Closed pimmeerdink closed 5 months ago
Hi Pim,
Thanks for opening this issue. I am a bit confused that you state:
the problem comes down to the fact that lilio uses intervals which are closed on the right
Because they are not supposed to be closed on the right. They are only supposed to be closed on the left:
https://github.com/AI4S2S/lilio/blob/c0ef954027d9b076714e6cf7b195d5650a5e704b/lilio/calendar.py#L380
https://github.com/AI4S2S/lilio/blob/c0ef954027d9b076714e6cf7b195d5650a5e704b/lilio/calendar.py#L390
To avoid the exact issue that you described.
This means that the interval [2000-12-01 , 2001-01-01) should be equivalent to date >= 2000-12-01 and date < 2001-01-01
.
Perhaps something is going wrong somewhere, looking at the unit tests I am not sure if this is working 100% correctly :thinking:
By the way, square brackets denote a closed interval while round brackets denote an open interval.
Hi Bart,
Thanks for the fast response!

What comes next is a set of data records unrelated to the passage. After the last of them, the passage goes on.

-- ==== Sys2Proof/Machine/State.lean ====
section
/-! DEFINITION. The state of one KZ-12 module as plain data, the reasons a step can stop, and the state
after reset. A collection indexed by a number is a list of (index, value) pairs with rising indices in
which an index that holds its default value is not listed (Machine/Sparse.lean). Every object of the
dictionary that simply holds a value is an entry of `regs`, keyed index * 256 + subindex, with the
defaults of Machine/Objects.lean; objects computed from other state are read in Machine/Dict.lean.

Choices beyond the manual's plain words (notes/assumptions): DEDUCED 24, 38, 51, 60, 64, 67, 73, 75, 80, 89,
94, 102, 108, 146, 147, 149; DESIGN CHOICE 1, 2, 3, 10, 12, 13, 15, 116, 119, 143, 144, 160; PRESUMED 14, 115. -/

namespace Sys2Proof.Machine

/-- Why the module's behaviour ends. -/
inductive Fault where
  /-- A PLL bank breaks the cross-island limits of R476 when its setting comes into force: "A setting
  outside them gives undefined behaviour". Raised by the command that brings the setting into force: a
  power request that leaves Stow, a port's recommissioning, QL_RETRAIN_COMPLETE. Safe: the manual gives no
  effect. -/
  | clockRatioUndefined
  /-- A memory request names an address of the unmapped range of R203, which nothing reaches. Raised by
  MEMORY_READ_REQUEST and MEMORY_WRITE. Safe. -/
  | unmappedAddress
deriving DecidableEq, Repr

/-- Why a step has no meaning. -/
inductive Refusal where
  /-- The command is not modelled yet. Raised by an arm of exec. Safe. -/
  | notModelled (mnemonic : String)
deriving DecidableEq, Repr

/-- Device states (R82). -/
inductive DevState where
  | inert | joined | prepared | running | held | faulted
deriving DecidableEq, Repr

/-- Power states (R483), highest first. -/
inductive PowerState where
  | run | still | hush | doze | stow
deriving DecidableEq, Repr

/-- Session roles (R445). -/
inductive Role where
  | none | operator | tenant | auditor
deriving DecidableEq, Repr

/-! ## The score (R45 to R57, R174 to R188, R214, R216, R323 to R326) -/

/-- A token reference (R50). -/
structure TokRef where
  tok : Nat
  cnt : Nat
deriving DecidableEq, Repr

/-- A crumb record (R49). -/
structure Crumb where
  word : W128
  num : Nat
  half : Nat
  core : Nat
  phase : Nat
  stealable : Bool
  padElidable : Bool
  gated : Bool
  cost : Nat
  inputs : List TokRef
  outputs : List TokRef
  credits : List (Nat × Nat)
  fill : Option (Nat × Nat)
  padSlot : Nat
  padTile : Nat
deriving DecidableEq, Repr

/-- A token declaration (R51). cluster 255: homed at an engine. -/
structure TokDecl where
  id : Nat
  final : Nat
  die : Nat
  cluster : Nat
  ep : Nat
deriving DecidableEq, Repr

/-- A credit pool declaration (R52). -/
structure PoolDecl where
  num : Nat
  size : Nat
  die : Nat
  ep : Nat
deriving DecidableEq, Repr

/-- A micro-batch slot declaration (R53). -/
structure SlotDecl where
  num : Nat
  budget : Nat
deriving DecidableEq, Repr

/-- A relief map record (R53). -/
structure ReliefDecl where
  half : Nat
  core : Nat
  relief : Nat
deriving DecidableEq, Repr

/-- A dimension entry of a descriptor (R174). -/
structure Dim where
  extent : Nat
  stride : Int
  padLow : Nat
  padHigh : Nat
deriving DecidableEq, Repr

/-- A descriptor (R174): esize is the element size code, flagsHigh the reserved flag bits. -/
structure Desc where
  addr : Nat
  space : Nat
  reserved : Nat
  esize : Nat
  rank : Nat
  materialize : Bool
  listMode : Bool
  flagsHigh : Nat
  listA : Nat
  listB : Nat
  listDesc : Nat
  pad : Nat
  limA : Nat
  limB : Nat
  dims : List Dim
deriving DecidableEq, Repr

/-- A copy job record (R187). -/
structure CopyJob where
  die : Nat
  engine : Nat
  batch : Nat
  src : Nat
  dst : Nat
  input : Option TokRef
  outputs : List TokRef
  cost : Nat
deriving DecidableEq, Repr

/-- A memory stream record (R214). pace: the pace token's ID. -/
structure StreamDecl where
  desc : Nat
  target : Nat
  partition : Nat
  mask : Nat
  segments : Nat
  runner : Nat
  input : Option TokRef
  pace : Option Nat
  outputs : List TokRef
  cost : Nat
deriving DecidableEq, Repr

/-- A collective record (R324). -/
structure CollDecl where
  kind : Nat
  format : Nat
  alg : Nat
  op : Nat
  group : Nat
  engine : Nat
  gated : Bool
  flagsHigh : Nat
  input : Option TokRef
  outputs : List TokRef
  src : Option Nat
  dst : Option Nat
  count : Nat
  costs : List Nat
  staging : Option Nat
  reserved : Nat
deriving DecidableEq, Repr

/-- A bucket record (R326). -/
structure BucketDecl where
  coll : Nat
  fill : Nat
  reserved : Nat
deriving DecidableEq, Repr

/-- A constant data entry (R216): where it goes, and where its data lies in the image. -/
structure ConstDecl where
  addr : Nat
  len : Nat
  off : Nat
deriving DecidableEq, Repr

/-- An installed score. recordsAt: where its crumb records lie in the image. -/
structure Score where
  id : Nat
  bound : Nat
  orderedBound : Nat
  penalty : Nat
  orderedFlag : Bool
  chunkCode : Nat
  slotCount : Nat
  phases : Nat
  signer : W256
  crumbs : List Crumb
  tokens : List TokDecl
  pools : List PoolDecl
  slots : List SlotDecl
  relief : List ReliefDecl
  descs : List Desc
  jobs : List CopyJob
  streams : List StreamDecl
  colls : List CollDecl
  buckets : List BucketDecl
  consts : List ConstDecl
  recordsAt : Nat := 0
deriving DecidableEq, Repr

/-! ## Cores -/

/-- A crumb running on an execution unit (R94, R95): its index in the score, the core whose list it is
from, the accumulator tiles it names, its tile-store ranges (start, end, written), and whether its results
are marked in error (R119, R226). -/
structure Running where
  crumb : Nat
  owner : Nat
  accs : List Nat
  ranges : List (Nat × Nat × Bool)
  inError : Bool := false
deriving DecidableEq, Repr

/-- A sample in the wide path (R162 to R164). -/
structure WideSample where
  crumb : Nat
  disagrees : Bool
  excluded : Nat
  ratio : W32
deriving DecidableEq, Repr

/-- One core site (R94, R104, R110, R119, R124). undef: bytes and entries not listed are undefined, from
this draw of the free counter (R529, R531); none: they are zero. -/
structure Site where
  undef : Option Nat := none
  tile : List (Nat × Byte) := []
  tileBad : List Nat := []
  acc : List (Nat × W32) := []
  accBad : List Nat := []
  scalars : List (Nat × W32) := []
  overflow : Bool := false
  invalid : Bool := false
  sequencer : Option Running := none
  matrix : Option Running := none
  vector : Option Running := none
  copy : Option Running := none
  wide : Option WideSample := none
deriving DecidableEq, Repr

/-- A planned core's sequencer (R63, R66, R68): the phase it is in, its records not yet fired or stolen,
and the last thief served. -/
structure Seq where
  phase : Nat := 0
  unfired : List Nat := []
  lastThief : Nat := 7
deriving DecidableEq, Repr

/-- A core prefetch (R213). -/
structure Prefetch where
  core : Nat
  crumb : Nat
  operand : Nat
deriving DecidableEq, Repr

/-- A copy engine (R188): jobs run in the step, and the one running. -/
structure Engine where
  doneJobs : Nat := 0
  running : Option Nat := none
deriving DecidableEq, Repr

/-- A memory stream (R215): segments completed in the step, and whether one runs. -/
structure StreamRun where
  doneSegs : Nat := 0
  running : Bool := false
deriving DecidableEq, Repr

/-! ## Steps -/

/-- Outcomes of a step (R150). -/
inductive Verdict where
  | commit | skip | void
deriving DecidableEq, Repr

/-- How far the verdict of the running step has come. -/
inductive VerdictPhase where
  | open | waitingPartner | reducing | decided | applied
deriving DecidableEq, Repr

/-- A captured setting of the numerics watch (R162). -/
structure WatchSet where
  enable : Bool := false
  n : Nat := 16
  t : Nat := 9
  alert : Nat := 16
deriving DecidableEq, Repr

/-- The running step. -/
structure Step where
  running : Bool := false
  num : Nat := 0
  startTime : Nat := 0
  heldFrom : Option Nat := none
  heldTime : Nat := 0
  tokens : List (Nat × Nat) := []
  fills : List (Nat × Nat) := []
  commit : Option Bool := none
  dataErr : Option W32 := none
  transferErr : Bool := false
  lateErr : Bool := false
  holdAtBoundary : Bool := false
  phase : VerdictPhase := .open
  replays : Nat := 0
  forced : Bool := false
  overflow : Bool := false
  ownWord : W64 := 0
  jobWord : W64 := 0
  outcome : Option Verdict := none
  rejected : Bool := false
  loss : Option W32 := none
  lossSent : Bool := false
  secured : Bool := false
  watchTiles : Nat := 0
  watchRatio : W32 := 0
  digests : List (Nat × W32) := []
  elided : Nat := 0
deriving DecidableEq, Repr

/-- An admitted micro-batch (R79). -/
structure Admitted where
  step : Nat
  slot : Nat
  tokens : Nat
  buffer : Nat
deriving DecidableEq, Repr

/-- What takes effect at a step start (R136, R144, R162, R322). written: the update count has been written since then. -/
structure InForce where
  genKey : Nat := 0
  genBase : Nat := 0
  updates : Nat := 0
  written : Bool := false
  lr : W32 := 0x3F800000
  scaleExp : Nat := 15
  watch : WatchSet := {}
  members : List (Nat × W64) := []
  groups : List (Nat × W64) := []
deriving DecidableEq, Repr

/-- The loss-scale state (R154). -/
structure ScaleState where
  e : Nat := 15
  c : Nat := 0
  f : Nat := 0
deriving DecidableEq, Repr

/-- Score execution. pendTokens, pendGrants: what each unit has still to send, per (unit, token) and per (unit,
pool); creditUsed: the granules in use per (unit, endpoint, class) (R236; a unit and an endpoint as endKey). -/
structure Exec where
  score : Option Score := none
  emulated : Bool := false
  ordered : Bool := false
  nextStep : Nat := 0
  holdPending : Bool := false
  admitted : List Admitted := []
  step : Step := {}
  force : InForce := {}
  scale : ScaleState := {}
  scaleLoad : Option ScaleState := none
  heldTokens : List TokenMsg := []
  spent : List (Nat × Nat) := []
  seqs : List (Nat × Seq) := []
  engines : List (Nat × Engine) := []
  streams : List (Nat × StreamRun) := []
  prefetch : List Prefetch := []
  pendTokens : List ((Nat × Nat) × Nat) := []
  pendGrants : List ((Nat × Nat) × Nat) := []
  creditUsed : List ((Nat × Nat × Nat) × Nat) := []
deriving DecidableEq, Repr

Sorry for the confusion, you're right. It should be:
the problem comes down to the fact that lilio uses intervals which are not closed on the right.
This issue described in example 1 and 2 happen when it is not closed right. Hence, we propose to close the intervals on both sides.
I did not mean to let the PR be opened right away, but first await your response. Since it is already opened, I have rewritten the problem statement. The tests of #68 are failing because of linting / docstring tests. We can fix that later, but first let's get the problem statement clear.
OK. It seems that something is going wrong in the checks then.
The function that tries to find out if a date is within a certain interval should be computing this correctly: https://github.com/AI4S2S/lilio/blob/c0ef954027d9b076714e6cf7b195d5650a5e704b/lilio/resampling.py#L112-L133
(note the "less" vs. "less_equal").
Perhaps this is going wrong in some other check, causing a year to be dropped when it should not be (e.g. the calendar map_years
or map_to_data
methods).
[2001-12-01 , 2002-01-01)
should be equivalent to
[2001-12-01 , 2001-12-31]
.
Hi Pim, Sem,
We had a look and did find a small bug in the calendar mapping. That's fixed in #70
However, the behavior you described is actually the intended behavior. In lilio we do not try to infer the bounds for the time coordinates, and thus cannot know for sure what these are.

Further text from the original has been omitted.